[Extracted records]
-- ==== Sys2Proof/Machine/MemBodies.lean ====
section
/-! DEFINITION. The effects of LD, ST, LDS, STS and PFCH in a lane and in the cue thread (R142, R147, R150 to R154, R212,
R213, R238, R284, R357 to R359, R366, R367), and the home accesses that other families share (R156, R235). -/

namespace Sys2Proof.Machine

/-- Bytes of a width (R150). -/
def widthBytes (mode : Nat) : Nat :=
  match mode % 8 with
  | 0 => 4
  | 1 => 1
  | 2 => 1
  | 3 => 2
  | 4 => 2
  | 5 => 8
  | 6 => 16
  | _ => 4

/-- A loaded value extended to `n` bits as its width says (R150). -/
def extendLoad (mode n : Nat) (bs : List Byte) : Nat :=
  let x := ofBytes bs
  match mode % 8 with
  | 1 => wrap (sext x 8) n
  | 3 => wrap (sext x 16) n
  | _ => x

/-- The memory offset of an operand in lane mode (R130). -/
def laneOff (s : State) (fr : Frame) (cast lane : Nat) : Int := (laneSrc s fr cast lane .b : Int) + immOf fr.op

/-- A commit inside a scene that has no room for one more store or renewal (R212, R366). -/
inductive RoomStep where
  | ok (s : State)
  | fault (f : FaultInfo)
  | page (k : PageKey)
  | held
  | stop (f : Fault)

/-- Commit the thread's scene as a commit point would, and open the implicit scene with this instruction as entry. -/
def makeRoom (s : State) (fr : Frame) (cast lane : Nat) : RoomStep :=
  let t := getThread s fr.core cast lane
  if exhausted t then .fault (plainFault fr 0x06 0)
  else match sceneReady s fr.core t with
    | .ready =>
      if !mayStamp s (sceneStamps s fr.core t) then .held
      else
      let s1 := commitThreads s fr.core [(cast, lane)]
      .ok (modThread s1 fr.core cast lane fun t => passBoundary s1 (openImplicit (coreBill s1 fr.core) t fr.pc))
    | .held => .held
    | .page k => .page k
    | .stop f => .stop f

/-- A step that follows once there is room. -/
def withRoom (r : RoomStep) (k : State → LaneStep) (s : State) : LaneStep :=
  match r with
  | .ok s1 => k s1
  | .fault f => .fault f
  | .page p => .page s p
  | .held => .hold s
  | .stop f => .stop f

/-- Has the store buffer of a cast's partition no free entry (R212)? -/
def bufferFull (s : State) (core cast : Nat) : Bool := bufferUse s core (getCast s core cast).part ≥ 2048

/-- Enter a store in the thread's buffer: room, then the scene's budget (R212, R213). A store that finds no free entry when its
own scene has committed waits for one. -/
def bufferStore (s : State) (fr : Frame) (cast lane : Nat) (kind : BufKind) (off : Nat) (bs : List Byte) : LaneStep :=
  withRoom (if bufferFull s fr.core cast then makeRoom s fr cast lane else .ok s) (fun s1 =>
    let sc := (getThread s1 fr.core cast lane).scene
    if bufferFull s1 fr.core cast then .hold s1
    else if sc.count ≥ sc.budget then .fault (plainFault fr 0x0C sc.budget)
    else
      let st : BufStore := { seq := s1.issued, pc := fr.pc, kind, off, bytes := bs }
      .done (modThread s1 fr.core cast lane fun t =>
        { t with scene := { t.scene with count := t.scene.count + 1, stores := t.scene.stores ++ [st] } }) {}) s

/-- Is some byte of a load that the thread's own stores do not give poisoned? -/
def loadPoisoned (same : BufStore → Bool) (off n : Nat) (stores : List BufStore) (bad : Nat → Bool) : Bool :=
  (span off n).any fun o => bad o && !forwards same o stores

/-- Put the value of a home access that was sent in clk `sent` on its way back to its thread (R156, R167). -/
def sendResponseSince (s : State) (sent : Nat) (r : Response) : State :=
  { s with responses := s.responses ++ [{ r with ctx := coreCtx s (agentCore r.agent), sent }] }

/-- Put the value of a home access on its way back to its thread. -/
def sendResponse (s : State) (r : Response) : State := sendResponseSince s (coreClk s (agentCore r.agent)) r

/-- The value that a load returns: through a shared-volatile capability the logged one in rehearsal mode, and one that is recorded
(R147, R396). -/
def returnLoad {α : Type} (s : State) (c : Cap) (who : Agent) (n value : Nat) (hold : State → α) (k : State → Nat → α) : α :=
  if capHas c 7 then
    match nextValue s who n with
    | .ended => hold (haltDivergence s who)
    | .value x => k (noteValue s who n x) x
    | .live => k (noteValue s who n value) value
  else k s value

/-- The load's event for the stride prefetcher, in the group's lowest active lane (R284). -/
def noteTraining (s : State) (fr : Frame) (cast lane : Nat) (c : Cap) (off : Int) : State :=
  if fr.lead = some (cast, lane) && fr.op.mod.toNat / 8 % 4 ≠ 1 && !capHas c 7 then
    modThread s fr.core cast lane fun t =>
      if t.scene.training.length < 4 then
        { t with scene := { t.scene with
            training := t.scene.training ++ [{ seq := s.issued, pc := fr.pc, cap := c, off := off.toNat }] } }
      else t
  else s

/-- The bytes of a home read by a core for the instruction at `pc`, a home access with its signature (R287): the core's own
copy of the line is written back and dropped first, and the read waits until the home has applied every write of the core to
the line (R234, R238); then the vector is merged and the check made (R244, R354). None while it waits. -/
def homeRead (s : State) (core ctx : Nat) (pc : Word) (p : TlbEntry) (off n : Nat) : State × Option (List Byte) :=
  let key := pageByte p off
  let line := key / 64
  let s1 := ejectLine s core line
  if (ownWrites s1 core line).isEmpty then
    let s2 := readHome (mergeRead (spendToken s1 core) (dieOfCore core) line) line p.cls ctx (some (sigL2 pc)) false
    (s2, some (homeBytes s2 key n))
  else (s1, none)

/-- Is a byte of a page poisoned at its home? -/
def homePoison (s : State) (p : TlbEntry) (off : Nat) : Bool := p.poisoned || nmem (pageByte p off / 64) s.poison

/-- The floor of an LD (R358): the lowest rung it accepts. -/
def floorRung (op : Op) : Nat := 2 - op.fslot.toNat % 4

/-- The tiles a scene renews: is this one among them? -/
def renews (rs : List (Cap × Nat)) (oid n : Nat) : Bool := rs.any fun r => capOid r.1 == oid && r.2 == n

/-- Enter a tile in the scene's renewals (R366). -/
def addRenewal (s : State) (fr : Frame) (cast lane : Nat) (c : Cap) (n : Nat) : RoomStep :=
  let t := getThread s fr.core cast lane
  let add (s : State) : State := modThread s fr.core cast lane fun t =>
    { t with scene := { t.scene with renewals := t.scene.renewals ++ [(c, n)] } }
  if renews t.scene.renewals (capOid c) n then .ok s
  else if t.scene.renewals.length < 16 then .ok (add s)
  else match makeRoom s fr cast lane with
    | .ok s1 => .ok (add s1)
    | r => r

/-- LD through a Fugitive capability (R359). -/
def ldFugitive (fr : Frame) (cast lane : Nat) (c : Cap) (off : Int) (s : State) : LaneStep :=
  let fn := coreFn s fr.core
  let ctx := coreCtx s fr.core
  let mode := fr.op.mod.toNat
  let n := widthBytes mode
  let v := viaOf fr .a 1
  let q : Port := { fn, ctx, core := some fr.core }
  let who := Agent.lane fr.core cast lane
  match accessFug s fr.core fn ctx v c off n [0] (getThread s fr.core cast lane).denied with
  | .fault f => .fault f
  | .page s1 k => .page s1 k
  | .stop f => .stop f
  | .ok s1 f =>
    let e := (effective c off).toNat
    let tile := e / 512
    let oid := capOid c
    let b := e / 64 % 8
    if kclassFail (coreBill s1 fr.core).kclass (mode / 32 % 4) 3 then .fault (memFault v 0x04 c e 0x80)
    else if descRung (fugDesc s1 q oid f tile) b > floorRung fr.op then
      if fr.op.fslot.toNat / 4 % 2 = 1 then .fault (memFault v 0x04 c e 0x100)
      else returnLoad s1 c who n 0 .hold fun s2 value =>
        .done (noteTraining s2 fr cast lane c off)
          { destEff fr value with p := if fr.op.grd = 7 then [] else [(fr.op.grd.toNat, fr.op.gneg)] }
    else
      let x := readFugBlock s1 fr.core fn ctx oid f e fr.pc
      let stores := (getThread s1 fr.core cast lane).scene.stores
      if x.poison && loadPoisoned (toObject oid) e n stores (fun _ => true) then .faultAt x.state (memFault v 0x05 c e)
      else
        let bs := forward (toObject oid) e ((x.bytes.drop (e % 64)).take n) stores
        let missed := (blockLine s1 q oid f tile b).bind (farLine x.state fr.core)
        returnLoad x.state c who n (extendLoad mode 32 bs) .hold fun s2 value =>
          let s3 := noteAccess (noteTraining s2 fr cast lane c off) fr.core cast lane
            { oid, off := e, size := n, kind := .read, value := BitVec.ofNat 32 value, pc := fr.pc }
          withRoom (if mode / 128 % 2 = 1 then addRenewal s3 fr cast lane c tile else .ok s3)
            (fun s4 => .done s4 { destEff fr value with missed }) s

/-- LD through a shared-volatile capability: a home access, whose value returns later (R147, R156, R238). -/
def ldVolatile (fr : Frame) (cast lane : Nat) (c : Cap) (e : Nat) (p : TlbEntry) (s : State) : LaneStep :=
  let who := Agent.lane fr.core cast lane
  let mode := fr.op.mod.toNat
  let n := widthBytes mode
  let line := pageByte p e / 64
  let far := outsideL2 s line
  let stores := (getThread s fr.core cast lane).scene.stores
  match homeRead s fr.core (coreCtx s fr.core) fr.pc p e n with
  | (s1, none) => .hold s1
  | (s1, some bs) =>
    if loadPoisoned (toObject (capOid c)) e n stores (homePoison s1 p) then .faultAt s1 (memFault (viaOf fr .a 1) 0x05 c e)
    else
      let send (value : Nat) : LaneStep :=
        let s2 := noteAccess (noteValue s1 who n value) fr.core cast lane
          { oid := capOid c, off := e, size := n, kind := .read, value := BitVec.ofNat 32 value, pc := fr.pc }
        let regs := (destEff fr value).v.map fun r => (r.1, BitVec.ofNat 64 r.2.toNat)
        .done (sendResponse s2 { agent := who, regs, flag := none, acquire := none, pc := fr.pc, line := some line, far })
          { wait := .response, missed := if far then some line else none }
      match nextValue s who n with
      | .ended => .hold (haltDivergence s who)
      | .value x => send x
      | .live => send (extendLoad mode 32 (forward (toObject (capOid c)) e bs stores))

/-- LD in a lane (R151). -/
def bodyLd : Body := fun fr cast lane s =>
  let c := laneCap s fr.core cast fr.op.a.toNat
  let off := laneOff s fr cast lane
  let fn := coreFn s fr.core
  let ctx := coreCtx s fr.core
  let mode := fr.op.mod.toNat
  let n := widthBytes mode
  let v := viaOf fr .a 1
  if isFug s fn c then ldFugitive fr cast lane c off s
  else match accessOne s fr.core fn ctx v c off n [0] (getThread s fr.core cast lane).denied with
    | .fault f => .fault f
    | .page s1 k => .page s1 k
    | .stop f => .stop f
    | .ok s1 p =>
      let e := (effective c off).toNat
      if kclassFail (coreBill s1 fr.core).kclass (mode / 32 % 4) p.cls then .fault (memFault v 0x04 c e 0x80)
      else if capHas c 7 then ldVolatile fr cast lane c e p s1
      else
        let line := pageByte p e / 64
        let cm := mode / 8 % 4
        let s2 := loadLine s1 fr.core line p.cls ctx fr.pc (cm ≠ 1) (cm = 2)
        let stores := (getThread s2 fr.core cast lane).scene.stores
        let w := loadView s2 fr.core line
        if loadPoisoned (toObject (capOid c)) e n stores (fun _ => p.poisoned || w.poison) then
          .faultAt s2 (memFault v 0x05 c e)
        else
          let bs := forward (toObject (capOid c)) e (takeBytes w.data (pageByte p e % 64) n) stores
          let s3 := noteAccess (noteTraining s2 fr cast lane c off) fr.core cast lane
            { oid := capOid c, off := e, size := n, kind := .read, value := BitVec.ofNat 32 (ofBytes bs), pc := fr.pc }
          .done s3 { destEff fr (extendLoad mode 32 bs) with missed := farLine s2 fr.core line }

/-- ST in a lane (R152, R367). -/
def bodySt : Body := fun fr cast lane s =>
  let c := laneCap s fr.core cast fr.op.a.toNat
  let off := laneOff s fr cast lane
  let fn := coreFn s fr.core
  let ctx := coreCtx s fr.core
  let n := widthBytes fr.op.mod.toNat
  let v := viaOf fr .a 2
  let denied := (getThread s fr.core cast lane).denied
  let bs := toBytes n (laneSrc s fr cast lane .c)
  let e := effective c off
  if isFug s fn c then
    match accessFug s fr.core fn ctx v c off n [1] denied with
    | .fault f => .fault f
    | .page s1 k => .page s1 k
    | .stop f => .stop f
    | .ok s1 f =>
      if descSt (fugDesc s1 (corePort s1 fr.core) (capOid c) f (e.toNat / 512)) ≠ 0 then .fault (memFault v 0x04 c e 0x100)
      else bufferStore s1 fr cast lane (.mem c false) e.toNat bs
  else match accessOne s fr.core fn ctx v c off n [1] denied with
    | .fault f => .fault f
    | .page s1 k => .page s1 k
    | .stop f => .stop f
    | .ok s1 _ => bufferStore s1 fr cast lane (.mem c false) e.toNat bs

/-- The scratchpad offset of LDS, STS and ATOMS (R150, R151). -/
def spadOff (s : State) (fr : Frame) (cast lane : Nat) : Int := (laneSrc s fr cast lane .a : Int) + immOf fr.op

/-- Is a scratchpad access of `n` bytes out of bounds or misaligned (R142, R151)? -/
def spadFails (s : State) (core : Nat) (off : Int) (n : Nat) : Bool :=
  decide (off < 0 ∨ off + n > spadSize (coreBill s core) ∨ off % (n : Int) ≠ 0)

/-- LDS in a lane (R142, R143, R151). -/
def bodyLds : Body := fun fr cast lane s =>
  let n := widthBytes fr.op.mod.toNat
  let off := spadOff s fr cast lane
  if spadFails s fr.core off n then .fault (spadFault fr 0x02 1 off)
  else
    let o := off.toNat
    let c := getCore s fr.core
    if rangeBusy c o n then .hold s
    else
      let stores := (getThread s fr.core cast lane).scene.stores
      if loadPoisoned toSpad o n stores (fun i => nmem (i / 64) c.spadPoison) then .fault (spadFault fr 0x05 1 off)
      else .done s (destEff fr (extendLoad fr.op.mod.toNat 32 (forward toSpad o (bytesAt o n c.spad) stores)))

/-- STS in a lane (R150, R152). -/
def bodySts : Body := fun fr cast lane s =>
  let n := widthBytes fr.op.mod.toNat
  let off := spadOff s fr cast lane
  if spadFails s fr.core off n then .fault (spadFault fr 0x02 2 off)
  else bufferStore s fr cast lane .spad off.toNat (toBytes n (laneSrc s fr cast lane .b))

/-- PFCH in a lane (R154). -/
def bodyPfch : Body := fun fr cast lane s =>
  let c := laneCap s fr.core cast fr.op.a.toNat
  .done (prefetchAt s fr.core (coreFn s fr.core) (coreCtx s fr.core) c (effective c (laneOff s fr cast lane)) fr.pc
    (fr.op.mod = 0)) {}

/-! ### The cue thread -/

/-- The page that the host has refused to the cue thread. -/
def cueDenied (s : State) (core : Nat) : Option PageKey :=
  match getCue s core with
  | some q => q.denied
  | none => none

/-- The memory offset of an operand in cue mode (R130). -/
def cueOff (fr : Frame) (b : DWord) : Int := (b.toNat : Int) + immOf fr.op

- _Problem description_
Once the line containing "def laneOff (s" has been written out, please stop; every line before it, back to the first line of the records above, should be given exactly.

- _Problem solution_
-- ==== Sys2Proof/Machine/MemBodies.lean ====
section
/-! DEFINITION. The effects of LD, ST, LDS, STS and PFCH in a lane and in the cue thread (R142, R147, R150 to R154, R212,
R213, R238, R284, R357 to R359, R366, R367), and the home accesses that other families share (R156, R235). -/

namespace Sys2Proof.Machine

/-- Bytes of a width (R150). -/
def widthBytes (mode : Nat) : Nat :=
  match mode % 8 with
  | 0 => 4
  | 1 => 1
  | 2 => 1
  | 3 => 2
  | 4 => 2
  | 5 => 8
  | 6 => 16
  | _ => 4

/-- A loaded value extended to `n` bits as its width says (R150). -/
def extendLoad (mode n : Nat) (bs : List Byte) : Nat :=
  let x := ofBytes bs
  match mode % 8 with
  | 1 => wrap (sext x 8) n
  | 3 => wrap (sext x 16) n
  | _ => x

/-- The memory offset of an operand in lane mode (R130). -/
def laneOff (s : State) (fr : Frame) (cast lane : Nat) : Int := (laneSrc s fr cast lane .b : Int) + immOf fr.op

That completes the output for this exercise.